▸ TASK GOAL:
Look through the records below for the line with "have : (faultIndex" and the line with "faultRecord (markActive k s) l", then return those lines and all lines between, exactly.

STORED DATA Block Start

-- ==== Sys2Proof/Laws/Faults.lean ====
section
/-! SUPPORT. What the operations do to the fault records. -/

namespace Sys2Proof.Machine

@[simp] theorem refreshLamps_faults (s : State) : (refreshLamps s).srf.faults = s.srf.faults := by
  unfold refreshLamps; split <;> rfl
@[simp] theorem faultRecord_refreshLamps (s : State) (k) : faultRecord (refreshLamps s) k = faultRecord s k := by
  simp [faultRecord]

/-- A kind marked active is active (R174). -/
@[simp] theorem markActive_active (s : State) (k) : (faultRecord (markActive k s) k).active = true := by
  unfold markActive; split
  · assumption
  · simp [countFault]

/-- No two kinds share a record. -/
theorem faultIndex_inj {k l : FaultKind} (h : faultIndex k = faultIndex l) : k = l := by
  cases k <;> cases l <;> (try (rename_i a; cases a)) <;> (try (rename_i a; cases a)) <;> first | rfl | exact absurd h (by decide)

/-- Setting one record leaves the others alone. -/
theorem faultRecord_setFault_other (s : State) (k l : FaultKind) (r) (h : l ≠ k) :
    faultRecord (setFault s k r) l = faultRecord s l := by
  have : (faultIndex k).val ≠ (faultIndex l).val := fun e => h (faultIndex_inj (Fin.ext e)).symm
  simp [faultRecord, setFault, this]

theorem faultRecord_markActive_other (s : State) (k l : FaultKind) (h : l ≠ k) :
    faultRecord (markActive k s) l = faultRecord s l := by
  unfold markActive; split
  · rfl
  · exact faultRecord_setFault_other _ _ _ _ h

theorem faultRecord_of_srf {s t : State} (h : t.srf = s.srf) (k) : faultRecord t k = faultRecord s k := by
  simp [faultRecord, h]

/-- A save request may change MEMORY_WRITE only (R169). -/
theorem requestSave_faultRecord (s : State) (k) (h : k ≠ .memoryWrite) : faultRecord (requestSave s) k =
    faultRecord s k := by
  unfold requestSave; split
  · rfl
  · split
    · exact faultRecord_of_srf (by simp) _
    · exact faultRecord_markActive_other _ _ _ h
  · rfl
theorem requestSaves_faultRecord (n) (s : State) (k) (h : k ≠ .memoryWrite) : faultRecord (requestSaves n s) k =
    faultRecord s k := by
  induction n generalizing s with
  | zero => rfl
  | succ n ih => rw [requestSaves, ih, requestSave_faultRecord _ _ h]

/-- A filter evaluation may change MEMORY_WRITE only. -/
theorem evaluateFilters_faultRecord (s : State) (k) (h : k ≠ .memoryWrite) : faultRecord (evaluateFilters s) k =
    faultRecord s k := by
  unfold evaluateFilters; dsimp only
  rw [requestSaves_faultRecord _ _ _ h]
  apply faultRecord_of_srf
  unfold evaluatePath countPath evaluateIndex capturePath evaluateSupplyIndex evaluateExtractIndex; dsimp only; (repeat' split) <;> simp [setFilter]

/-- The fan state tests may change the two FAN kinds only (R33, R34). -/
theorem settleFan_faultRecord (f) (s : State) (k) (h : ∀ f, k ≠ .fan f) : faultRecord (settleFan f s) k =
    faultRecord s k := by
  unfold settleFan; dsimp only; split
  · rw [markInactive, faultRecord_setFault_other _ _ _ _ (h f)]; rfl
  · rfl
theorem stallFan_faultRecord (f) (s : State) (k) (h : ∀ f, k ≠ .fan f) : faultRecord (stallFan f s) k =
    faultRecord s k := by
  unfold stallFan; dsimp only; split
  · rw [faultRecord_markActive_other _ _ _ (h f)]; rfl
  · rfl
theorem fanEvaluate_faultRecord (s : State) (k) (h : k ≠ .memoryWrite) (h' : ∀ f, k ≠ .fan f) :
    faultRecord (fanEvaluate s) k = faultRecord s k := by
  have e : (fanEvaluate s).srf = (evaluateFilters (fansChanged (evaluateFans s))).srf := by simp only [fanEvaluate]
  rw [faultRecord_of_srf e]
  rw [evaluateFilters_faultRecord _ _ h, faultRecord_of_srf (fansChanged_srf _)]
  unfold evaluateFans updateFanStates stallFans; dsimp only; split
  · rw [faultRecord_of_srf (guardFlows_srf _ _), stallFan_faultRecord _ _ _ h', stallFan_faultRecord _ _ _ h',
    settleFan_faultRecord _ _ _ h', settleFan_faultRecord _ _ _ h']; exact faultRecord_of_srf (by simp) _
  · rw [stallFan_faultRecord _ _ _ h', stallFan_faultRecord _ _ _ h', settleFan_faultRecord _ _ _ h',
    settleFan_faultRecord _ _ _ h']; exact faultRecord_of_srf (by simp) _

theorem takeCutout_faultRecord (s : State) (k) (h : k ≠ .preheatCutout) : faultRecord (takeCutout s) k =
    faultRecord s k := by
  unfold takeCutout
  rw [faultRecord_of_srf (refreshAvailability_srf _)]
  split
  · rw [markInactive, faultRecord_setFault_other _ _ _ _ h]
  · exact faultRecord_markActive_other _ _ _ h

theorem takeCombustion_srf (s : State) : (takeCombustion s).srf = s.srf := by
  unfold takeCombustion insertCombustion; (repeat' split) <;> simp
theorem takeUpStack_srf (s : State) : (takeUpStack s).srf = s.srf := by
  unfold takeUpStack; simp [takeCombustion_srf, takeAway]
theorem takeUpFlows_faultRecord (o) (s : State) (k) (h : k ≠ .memoryWrite) (h' : ∀ f, k ≠ .fan f) :
    faultRecord (takeUpFlows o s) k = faultRecord s k := by
  unfold takeUpFlows; split
  · rw [faultRecord_of_srf (takeUpStack_srf _), fanEvaluate_faultRecord _ _ h h']
  · rw [faultRecord_of_srf (takeUpStack_srf _)]; rfl
theorem placeRecords_faultRecord (r) (s : State) (k) (h : k ≠ .memoryWrite) (h' : k ≠ .filterBlocked) :
    faultRecord (placeRecords r s) k = faultRecord s k := by
  unfold placeRecords; dsimp only; split
  · rw [faultRecord_markActive_other _ _ _ h', requestSaves_faultRecord _ _ _ h]; rfl
  · rw [requestSaves_faultRecord _ _ _ h]; rfl
theorem takeImage_config (img) (s : State) (h : checkConfig img ≠ .ok) :
    (faultRecord (takeImage img s) .configDefaults).active = true := by
  unfold takeImage markIf
  have : (checkConfig img != .ok) = true := by simp [h]
  rw [if_pos this]
  split
  · rw [faultRecord_markActive_other _ _ _ (by simp)]; simp
  · simp
theorem takeImage_lost (img) (s : State) (h : (recordsInUse img).1 ≠ .ok) :
    (faultRecord (takeImage img s) .recordsLost).active = true := by
  unfold takeImage markIf
  have : ((recordsInUse img).1 != .ok) = true := by simp [h]
  rw [if_pos this]; simp


end Sys2Proof.Machine
end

STORED DATA Block End

▸ RESPONSE AREA:
  have : (faultIndex k).val ≠ (faultIndex l).val := fun e => h (faultIndex_inj (Fin.ext e)).symm
  simp [faultRecord, setFault, this]

theorem faultRecord_markActive_other (s : State) (k l : FaultKind) (h : l ≠ k) :
    faultRecord (markActive k s) l = faultRecord s l := by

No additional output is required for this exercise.